# Linear Regression
Linear regression models the relationship between a dependent variable and one or more independent variables by fitting a linear equation to the observed data.

$$
\mathbf{y} = \mathbf{X\beta} 
$$

Where:
- $n$: amount of observations
- $p$: amount of features
- $\mathbf{y} \in \mathbb{R}^{n \times 1}$: observed outputs/target vector
- $\mathbf{X} \in \mathbb{R}^{n \times p}$: feature matrix (rows are observations, column are feature, includes column of 1s for intercept)
- $\mathbf{\beta} \in \mathbb{R}^{p \times 1}$: coefficient vector/parameters

In [21]:
from sklearn.datasets import load_diabetes
from sklearn.linear_model import LinearRegression
import pandas as pd
import numpy as np

diabetes = load_diabetes()
df = pd.DataFrame(diabetes.data, columns=diabetes.feature_names)
Y = np.array(diabetes.target)
X = np.concatenate((df.to_numpy(), np.ones((df.shape[0], 1))), axis=1)

### Least Squares Method
The Least Squares Method analytically minimizes the cost function, or the sum of squared errors (residuals):

$$
J(\beta) = ||\mathbf{y - X\beta}||^2 = (\mathbf{y - X\beta})^{\top}(\mathbf{y - X\beta})
$$

Derivation:
$$
J(\beta) = \mathbf{y^{\top}y} - 2 \mathbf{\beta^{\top}X^{\top}y} + \mathbf{\beta^{\top}X^{\top}X\beta} 
$$

$$
\nabla_{\beta}\mathbf{J} = -2\mathbf{X^{\top}y} + 2\mathbf{X^{\top}X\beta}
$$

$$
\mathbf{2X^{\top}y+2X^{\top}X\beta} = 0
$$

$$
\mathbf{X^{\top}X\beta=X^{\top}y}
$$

$$
\beta = \mathbf{(X^{\top}X)^{-1}X^{\top}y}
$$

In [22]:
beta = np.linalg.inv(X.T @ X) @ X.T @ Y
print("Least Squares Coefficents:")
for i in range(1, 11):
    print(f"beta {i}: {round(beta[i-1], 3)}")
print("Least Squares Intercept:", round(beta[-1], 3), "\n")

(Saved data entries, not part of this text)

theorem courseLost_frames {s : State} {n : Fin 8} : Frames 16446 s (courseLost s n) := by
  unfold courseLost
  try dsimp only
  repeat' first
    | with_reducible apply Frames.refl
    | with_reducible assumption
    | (show _ = _; rfl)
    | with_reducible apply Frames.step (g := freshGen_frames)
    | with_reducible apply Frames.step (g := freeTiles_frames)
    | with_reducible apply Frames.step (g := updCourse_frames)
    | with_reducible apply Frames.step (g := updTrowel_frames)
    | ((with_reducible apply updPallet_step) <;> [skip; rfl; (intro hp; first | exact hp | exact writeL_wf _ _ hp | rfl)])
    | with_reducible apply Frames.step (g := updHod_frames)
    | with_reducible apply Frames.step (g := genBump_frames)
    | split
    | with_reducible refine Frames.of_snd (by with_reducible assumption) ?_
    | dsimp only

theorem courseZeroed_frames {s : State} {n : Fin 8} : Frames 278590 s (courseZeroed s n) := by
  unfold courseZeroed
  try dsimp only
  repeat' first
    | with_reducible apply Frames.refl
    | with_reducible assumption
    | (show _ = _; rfl)
    | with_reducible apply Frames.step (g := courseLost_frames)
    | with_reducible apply Frames.step (g := updCourse_frames)
    | ((with_reducible apply updPallet_step) <;> [skip; rfl; (intro hp; first | exact hp | exact writeL_wf _ _ hp | rfl)])
    | dsimp only
    | ((with_reducible apply Frames.set_dict_counters) <;> [skip; (first | rfl | exact fun h => h | exact fun h => put_ok _ _ h | exact fun h => memFresh_ok _ h | exact fun h => devFresh_ok h | exact fun h => ⟨h.1, writeN_wf _ _ _ h.2⟩ | exact fun h => writeN_wf _ _ _ h | exact fun h => writeL_wf _ _ h); (first | rfl | exact fun h => h | exact fun h => put_ok _ _ h | exact fun h => memFresh_ok _ h | exact fun h => devFresh_ok h | exact fun h => ⟨h.1, writeN_wf _ _ _ h.2⟩ | exact fun h => writeN_wf _ _ _ h | exact fun h => writeL_wf _ _ h); (first | rfl | exact fun h => h | exact fun h => put_ok _ _ h | exact fun h => memFresh_ok _ h | exact fun h => devFresh_ok h | exact fun h => ⟨h.1, writeN_wf _ _ _ h.2⟩ | exact fun h => writeN_wf _ _ _ h | exact fun h => writeL_wf _ _ h)])
    | ((with_reducible apply Frames.set_counters) <;> [skip; rfl; (first | exact fun h => h | exact fun h => put_ok _ _ h | exact fun h => memFresh_ok _ h | exact fun h => devFresh_ok h | exact fun h => ⟨h.1, writeN_wf _ _ _ h.2⟩ | exact fun h => writeN_wf _ _ _ h | exact fun h => writeL_wf _ _ h)])
    | with_reducible apply Frames.set_dict

theorem crewCleared_frames {s : State} {c : Fin 16} : Frames 163030 s (crewCleared s c) := by
  unfold crewCleared
  try dsimp only
  repeat' first
    | with_reducible apply Frames.refl
    | with_reducible assumption
    | (show _ = _; rfl)
    | ((with_reducible apply updCrew_step) <;> [skip; rfl; (first | exact crewOk_same rfl | exact fun _ => crewOk_none rfl | exact crewOk_map _ rfl (fun _ h => h) | exact crewOk_map _ rfl (fun _ h => attOk_ite h h) | exact fun h => crewOk_ite (crewOk_same rfl h) (crewOk_same rfl h) | exact fun h => crewOk_ite (crewOk_none rfl) (crewOk_same rfl h)| exact fun h => crewOk_ite (crewOk_same rfl h) (crewOk_none rfl))])
    | with_reducible apply Frames.step (g := dissolveCrew_frames)
    | dsimp only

Least Squares Coefficents:
beta 1: -10.01
beta 2: -239.816
beta 3: 519.846
beta 4: 324.385
beta 5: -792.176
beta 6: 476.739
beta 7: 101.043
beta 8: 177.063
beta 9: 751.274
beta 10: 67.627
Least Squares Intercept: 152.133 



### Gradient Descent Method
The Gradient Descent Method minimizes the cost function by iteratively updating the parameters in the direction of the negative gradient:

$$
J(\beta) = \frac{1}{2n}||\mathbf{y - X\beta}||^2 
$$

$$
J(\beta) = \frac{1}{2n}(\mathbf{y - X\beta})^{\top}(\mathbf{y - X\beta})
$$

$$
\nabla_{\beta}J = \frac{1}{2n}\nabla_{\beta}[\mathbf{y^{\top}y}-2\mathbf{\beta^{\top}X^{\top}y+\beta^{\top}X^{\top}X\beta}]
$$

$$
\nabla_{\beta}J = \frac{1}{2n}[-2\mathbf{X^{\top}y}+2\mathbf{X^{\top}X\beta}]=\frac{1}{n}\mathbf{X^{\top}}\mathbf{(X\beta-y)}
$$

Update Rule:
$$
\beta^{(t+1)}=\beta^{t}-\alpha\nabla_{\beta}J
$$
Where:
- $\alpha$ is the learning rate
- $t$ is the current iteration
- $\nabla_{\beta}J=\frac{1}{n}\mathbf{X^{\top}}\mathbf{(X\beta-y)}$
- $||\beta^{(t+1)}-\beta^{t}||_2<\epsilon$ is the stopping condition


In [23]:
beta = np.zeros((X.shape[1]))
prev = np.ones_like(beta)
alpha = 1.97 # manually tuned
epsilon = 1e-5
iterations = 0
while (np.linalg.norm(beta - prev) > epsilon):
    prev = beta.copy()
    beta -= alpha * 1/X.shape[0] * X.T @ (X @ beta - Y) 
for i in range(1, 11):
    print(f"beta {i}: {round(beta[i-1], 3)}")
print("Least Squares Intercept:", round(beta[-1], 3), "\n")

beta 1: -10.009
beta 2: -239.815
beta 3: 519.848
beta 4: 324.384
beta 5: -791.99
beta 6: 476.591
beta 7: 100.96
beta 8: 177.039
beta 9: 751.204
beta 10: 67.627
Least Squares Intercept: 152.133 



### Solution from Sklearn

In [24]:
model = LinearRegression()
model.fit(df, Y)
coef = model.coef_
intercept = model.intercept_
for i in range(1, 11):
    print(f"beta {i}: {round(coef[i-1], 3)}")
print("Least Squares Intercept:", round(intercept, 3), "\n")

beta 1: -10.01
beta 2: -239.816
beta 3: 519.846
beta 4: 324.385
beta 5: -792.176
beta 6: 476.739
beta 7: 101.043
beta 8: 177.063
beta 9: 751.274
beta 10: 67.627
Least Squares Intercept: 152.133